辺見庸の発言は、ときに「荒れ球」や「魔球」もあるが、「剛速球」が身上である。その根源にある思考とは何か。

16.執筆要請の減少

 文筆業者も売文業者である限り、市場原理を了解しなければならない。

 市場経済においては出版物も商品であり、売れなければ市場から退却を強いられる。出版社は固定費と限界費用と売上の関係から損益分岐点を下回っては経営が成り立たない。

 

 そのうえ出版業界を含む情報産業は、「意識産業」として位置付けられるようになっていて、政治・経済体制を支え牽引さえしているという面が濃くなっている。

 

 いま朝日新聞はぼくに執筆を要請しません。以前は連載ももっていました。コメントも求められました。

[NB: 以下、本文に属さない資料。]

/-- `INC DPTR` adds 1 modulo 65536 to the number in IRAM 0x82 (high) and 0x83 (low) and changes nothing else
(43_alu_and_bit.md); no event (log entry 13). -/
def Obligations.IncDptrResult : Prop :=
  ∀ s : State, ∃ t, exec .incDptr s = .next t ∧
    (readIram t 0x82).toNat * 256 + (readIram t 0x83).toNat =
      ((readIram s 0x82).toNat * 256 + (readIram s 0x83).toNat + 1) % 65536 ∧
    (∀ b, b ≠ 0x82 → b ≠ 0x83 → readIram t b = readIram s b) ∧ t = { s with iram := t.iram }

/-- `CLR A` clears the accumulator and changes nothing else: no flag, no IRAM byte (43_alu_and_bit.md). -/
def Obligations.ClrAResult : Prop :=
  ∀ s : State, exec .clrA s = .next { s with a := 0x00 }

/-- `MOVX @DPTR,A` stores `A` at the external offset `DPTR` if that lies below `XLEN`, and otherwise changes nothing at
all: no error (42_moves.md). -/
def Obligations.MovxResult : Prop :=
  ∀ (s : State) (d : Nat), d = (readIram s 0x82).toNat * 256 + (readIram s 0x83).toNat →
    (d < s.xlen → ∃ t, exec .movxDptrA s = .next t ∧ t.xdata.read d = s.a ∧
      (∀ e, e ≠ d → t.xdata.read e = s.xdata.read e) ∧ t = { s with xdata := t.xdata }) ∧
    (s.xlen ≤ d → exec .movxDptrA s = .next s)

/-- The data pointer after `k` executions of `INC DPTR` is `k` more, modulo 65536, and only its two bytes have changed
(43_alu_and_bit.md). -/
def Obligations.IncDptrRepeated : Prop :=
  ∀ (k : Nat) (s : State), ∃ t, execTimes .incDptr k s = .next t ∧
    (readDptr t).toNat = ((readDptr s).toNat + k) % 65536 ∧
    (∀ b, b ≠ 0x82 → b ≠ 0x83 → readIram t b = readIram s b) ∧ t = { s with iram := t.iram }

/-- `DJNZ` counts down: from a register holding `K`, after `k < K` executions it holds `K - k`, and the next execution
falls through exactly if it is the `K`-th (41_nop_and_jumps.md). -/
def Obligations.DjnzCountsDown : Prop :=
  ∀ (n : BitVec 3) (rel : Byte) (s : State) (k : Nat), k < (readReg s n).toNat →
    ∃ t, execTimes (.djnz n rel) k s = .next t ∧ (readReg t n).toNat = (readReg s n).toNat - k ∧
      (jumpTarget (.djnz n rel) t = none ↔ k + 1 = (readReg s n).toNat)

/-! ### Shared operations -/

/-- R50: the hooked store shows the event if a hook is present and stores the byte in any case. -/
def Obligations.DirectStoreShowsThenStores : Prop :=
  ∀ (a v : Byte) (s : State), HookedStore s (directStore a v s) a v

/-- R20: the data pointer is the IRAM bytes 0x82 (high) and 0x83 (low), for reads, for writes, and after a store to
either of them. -/
def Obligations.DptrIsTwoIramBytes : Prop :=
  (∀ s : State, (readDptr s).toNat = (readIram s 0x82).toNat * 256 + (readIram s 0x83).toNat) ∧
  (∀ (w : Word) (s : State), readDptr (writeDptr w s) = w ∧
    (readIram (writeDptr w s) 0x82).toNat = w.toNat / 256 ∧ (readIram (writeDptr w s) 0x83).toNat = w.toNat % 256) ∧
  (∀ (v : Byte) (s : State),
    (readDptr (writeIram 0x82 v s)).toNat = v.toNat * 256 + (readDptr s).toNat % 256 ∧
    (readDptr (writeIram 0x83 v s)).toNat = (readDptr s).toNat / 256 * 256 + v.toNat ∧
    readDptr (directStore 0x82 v s) = readDptr (writeIram 0x82 v s) ∧
    readDptr (directStore 0x83 v s) = readDptr (writeIram 0x83 v s))

/-- Where no write hook lies at 0x00 to 0x1F, 0x82 or 0x83, the stores that the spec's decision D13 leaves without an
event (log entry 13) are the same as hooked stores: the decision is then unobservable (20_memory.md section 7). -/
def Obligations.UnhookedStoresAgreeUnderGuard : Prop :=
  ∀ s : State, (∀ a ∈ s.whook, 0x1F < a.toNat ∧ a ≠ 0x82 ∧ a ≠ 0x83) →
    (∀ (n : BitVec 3) (v : Byte), writeReg n v s = directStore (regAddr s n) v s) ∧
    (∀ w : Word, writeDptr w s = directStore 0x83 (lo8 w) (directStore 0x82 (hi8 w) s))

/-- The address of `Rn` is `bank*8 + n`, with the bank in `PSW[4:3]` (10_state.md sections 3 and 4; bit order: the
spec's decision D4, log entry 4); reading or writing `Rn` is reading or writing that IRAM byte. -/
def Obligations.RegisterIsBankedIramByte : Prop :=
  ∀ (s : State) (n : BitVec 3),
    (regAddr s n).toNat = s.psw.toNat / 8 % 4 * 8 + n.toNat ∧ readReg s n = readIram s (regAddr s n) ∧
    ∀ (v b : Byte), readIram (writeReg n v s) b = if b = regAddr s n then v else readIram s b

/-- The flag word is its seven fields and nothing else (10_state.md section 3; bit order of the bank: log entry 4). -/
def Obligations.PswIsItsFields : Prop :=
  (∀ psw : Byte, pswOfFields (pswCY psw) (pswAC psw) (pswF0 psw) (pswBank psw) (pswOV psw) (pswF1 psw) (pswP psw) = psw ∧
    (pswBank psw).toNat = psw.toNat / 8 % 4) ∧
  (∀ (cy ac f0 ov f1 p : Bool) (rs : BitVec 2), let psw := pswOfFields cy ac f0 rs ov f1 p
    pswCY psw = cy ∧ pswAC psw = ac ∧ pswF0 psw = f0 ∧ pswBank psw = rs ∧ pswOV psw = ov ∧ pswF1 psw = f1 ∧
    pswP psw = p)

/-- Two canonical memories that read alike everywhere are the same data (20_memory.md section 1; the form is log
entry 16). -/
def Obligations.CanonicalMemoryIsItsReads : Prop :=
  ∀ m m' : Memory, m.wf → m'.wf → (∀ a, m.read a = m'.read a) → m = m'

/-! ### The whole machine -/

/-- The state after reset satisfies the invariant. -/
def Obligations.ResetSatisfiesInvariant : Prop := Inv State.reset

/-- Every step keeps the invariant, from every state that satisfies it: memories canonical and inside their spaces, the
platform's bounds, every event at a hooked address, only raisable error codes, `JF = 0` but after an overflow. -/
def Obligations.StepKeepsInvariant : Prop :=
  ∀ s t : State, Inv s → step s = .next t → Inv t

/-- Reset and the host's two accessors keep the invariant (70_reset_and_hazards.md section 5), for every contents that
reset may leave in IRAM. -/
def Obligations.HostKeepsInvariant : Prop :=
  ∀ s : State, Inv s →
    (∀ (iram : Memory) (op : OperandBuffer), iram.wf → iram.within Config.iramSize → Inv (resetCore iram op s)) ∧
    (∀ (n : Nat) (v : Byte) (t : State), hostWriteReg n v s = .next t → Inv t) ∧
    (∀ w : Word, Inv (hostWriteDptr w s))

/-- A power-on with a legal code store, configured by the host, satisfies the invariant whatever IRAM, `OP` and XDATA hold
(70_reset_and_hazards.md sections 1 and 2). -/
def Obligations.ConfiguredPowerOnSatisfiesInvariant : Prop :=
  ∀ (code iram xdata : Memory) (codeLen xlen : Nat) (op : OperandBuffer) (whook rhook : List Byte),
    code.wf → code.within codeLen → codeLen ≤ Config.maxCodeLen → iram.wf → iram.within Config.iramSize →
    xdata.wf → xdata.within xlen → hookSetWf whook → hookSetWf rhook →
    Inv (configure xlen xdata whook rhook (powerOn code codeLen iram op))

/-- In a legal state the core has a fault class exactly if `ERR` is not `OK`, and then a step changes nothing
(60_exceptions.md section 7). -/
def Obligations.FaultClassExactlyWhenStopped : Prop :=
  ∀ s : State, Inv s → (faultOf s = none ↔ s.err = .ok) ∧ (faultOf s ≠ none → step s = .next s)

/-- R178: while `ERR` is not `OK`, no number of steps changes anything. -/
def Obligations.StoppedCoreNeverChanges : Prop :=
  ∀ (k : Nat) (s : State), s.err ≠ .ok → Host.Core.run core k s = .next s

/-- No step changes `B`, `SP`, `PSW`, the code store, the external RAM's length or the hook sets (10_state.md section 3,
20_memory.md section 10). -/
def Obligations.StepKeepsRegistersAndPlatform : Prop :=
  ∀ s t : State, step s = .next t →
    t.b = s.b ∧ t.sp = s.sp ∧ t.psw = s.psw ∧ t.code = s.code ∧ t.codeLen = s.codeLen ∧ t.xlen = s.xlen ∧
    t.whook = s.whook ∧ t.rhook = s.rhook

/-- The only step that changes `A` is `CLR A`'s, and it leaves 0x00 (10_state.md section 2). -/
def Obligations.AccumulatorChangesOnlyByClrA : Prop :=
  ∀ s t : State, step s = .next t → t.a = s.a ∨ (t.a = 0x00 ∧ s.err = .ok ∧ FetchesAs s [] .clrA)

/-- The only step that changes XDATA is `MOVX @DPTR,A`'s with `DPTR < XLEN`, and it changes one byte (42_moves.md). -/
def Obligations.XdataChangesOnlyByMovx : Prop :=
  ∀ s t : State, step s = .next t → t.xdata = s.xdata ∨
    (s.err = .ok ∧ FetchesAs s [] .movxDptrA ∧ (readDptr s).toNat < s.xlen ∧
      t.xdata.read (readDptr s).toNat = s.a ∧
      ∀ e, e ≠ (readDptr s).toNat → t.xdata.read e = s.xdata.read e)

/-- A step shows at most one event, at an address of `WHOOK`, and leaves the shown byte there (20_memory.md section
7). That it is never two rests on `MOV DPTR` and `INC DPTR` showing none, the spec's decision D13 (log entry 13). -/
def Obligations.AtMostOneEventPerStep : Prop :=
  ∀ s t : State, step s = .next t → t.trace = s.trace ∨
    ∃ e, t.trace = s.trace ++ [e] ∧ e.addr ∈ s.whook ∧ readIram t e.addr = e.value

/-- R173: no step raises `XdataOutOfRange`; an external store at or past `XLEN` is dropped silently. -/
def Obligations.XdataOutOfRangeNeverRaised : Prop :=
  (∀ s t : State, step s = .next t → t.err = .xdataOutOfRange → s.err = .xdataOutOfRange) ∧
  (∀ s : State, s.xlen ≤ (readDptr s).toNat → exec .movxDptrA s = .next s)

/-- `B`, `SP`, the flags other than the bank field, the read hooks and the trace so far have no influence: a step from a
state that differs only in them does the same and differs only in them (10_state.md sections 2 and 3, 20_memory.md
section 7). -/
def Obligations.UnreadStateHasNoInfluence : Prop :=
  ∀ (s t : State) (b sp psw : Byte) (rhook : List Byte) (trace : List HookEvent), pswBank psw = pswBank s.psw →
    step s = .next t →
    step { s with b := b, sp := sp, psw := psw, rhook := rhook, trace := trace } =
      .next { t with b := b, sp := sp, psw := psw, rhook := rhook, trace := trace ++ t.trace.drop s.trace.length }

/-- A jump to itself rests: after its first step (which leaves its operand bytes in `OP`) every further step returns the
same state (70_reset_and_hazards.md section 5). -/
def Obligations.SelfJumpRests : Prop :=
  ∀ (s : State) (i : Instr) (ops : List Byte), s.err = .ok → s.jf = false → FetchesAs s ops i →
    i = .ljmp s.pc ∨ i = .sjmp 0xFE → s.pc.toNat + 1 + operandLength i ≤ 0xFFFF →
    step s = .next (storeOperands ops s) ∧ step (storeOperands ops s) = .next (storeOperands ops s)

/-! ### Reset and the host -/

/-- R31, R32: what reset leaves, at power-on and by the host's reset operation from any state, whatever IRAM and `OP`
then hold. -/
def Obligations.ResetRegisterValues : Prop :=
  ∀ t : State, (t = State.reset ∨ ∃ iram op s, t = resetCore iram op s) →
    t.a = 0x00 ∧ t.b = 0x00 ∧ t.sp = 0x00 ∧ t.pc = 0x0000 ∧ t.psw = 0x00 ∧ pswBank t.psw = 0 ∧
    pswCY t.psw = false ∧ pswAC t.psw = false ∧ pswF0 t.psw = false ∧ pswOV t.psw = false ∧ pswF1 t.psw = false ∧
    pswP t.psw = false ∧ t.err = .ok

/-- Reset leaves what the host and the platform own, clears `JF` (the spec's decision D6, log entry 6), and shows no
event (10_state.md section 7, 70_reset_and_hazards.md section 1); the trace kept is the model's choice (log entry 14). -/
def Obligations.ResetKeepsPlatform : Prop :=
  ∀ (iram : Memory) (op : OperandBuffer) (s : State), let t := resetCore iram op s
    t.jf = false ∧ t.iram = iram ∧ t.op = op ∧ t.xlen = s.xlen ∧ t.xdata = s.xdata ∧ t.code = s.code ∧
    t.codeLen = s.codeLen ∧ t.whook = s.whook ∧ t.rhook = s.rhook ∧ t.trace = s.trace

/-- The host's access to a general register (70_reset_and_hazards.md section 5): numbers 0 to 7 name the current bank's
bytes, a write shows no event (log entry 13), and any other number is refused and changes nothing (log entry 20). -/
def Obligations.HostRegisterAccess : Prop :=
  ∀ (s : State) (n : Nat),
    (n ≤ 7 → ∃ a : Byte, a.toNat = s.psw.toNat / 8 % 4 * 8 + n ∧ hostReadReg n s = .ok (readIram s a) ∧
      ∀ v, ∃ t, hostWriteReg n v s = .next t ∧ readIram t a = v ∧ (∀ b, b ≠ a → readIram t b = readIram s b) ∧
        t = { s with iram := t.iram }) ∧
    (7 < n → hostReadReg n s = .error .hostRegisterOutOfRange ∧
      ∀ v, hostWriteReg n v s = .refused .hostRegisterOutOfRange)

/-- The host's write of the data pointer reads back identical, decomposes big-endian, and changes nothing else
(70_reset_and_hazards.md section 5); no event (log entry 13). -/
def Obligations.HostDptrRoundTrip : Prop :=
  ∀ (w : Word) (s : State), let t := hostWriteDptr w s
    hostReadDptr t = w ∧ (readIram t 0x82).toNat = w.toNat / 256 ∧ (readIram t 0x83).toNat = w.toNat % 256 ∧
    (∀ b, b ≠ 0x82 → b ≠ 0x83 → readIram t b = readIram s b) ∧ t = { s with iram := t.iram }
end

しかしいまは書かせない。コメントも求めない。いつどういう機関決定をしたのかわかりません」。(対談『絶望という抵抗』辺見庸佐高信、金曜日、 2014年、118ページ)。

 以前、朝日新聞から何か書いてくれと打診がありました。書くにあたっては長いものになるから、事前に話が聞きたいと言う。書く前に話を聞きたいという姿勢にぼくはムツとしましてね。その旨伝えたら<じゃあ、うちでは無理ですね>と断られた。そうやって少しずつ自分の可動域が縮小していく。」(同上書、188ページ)。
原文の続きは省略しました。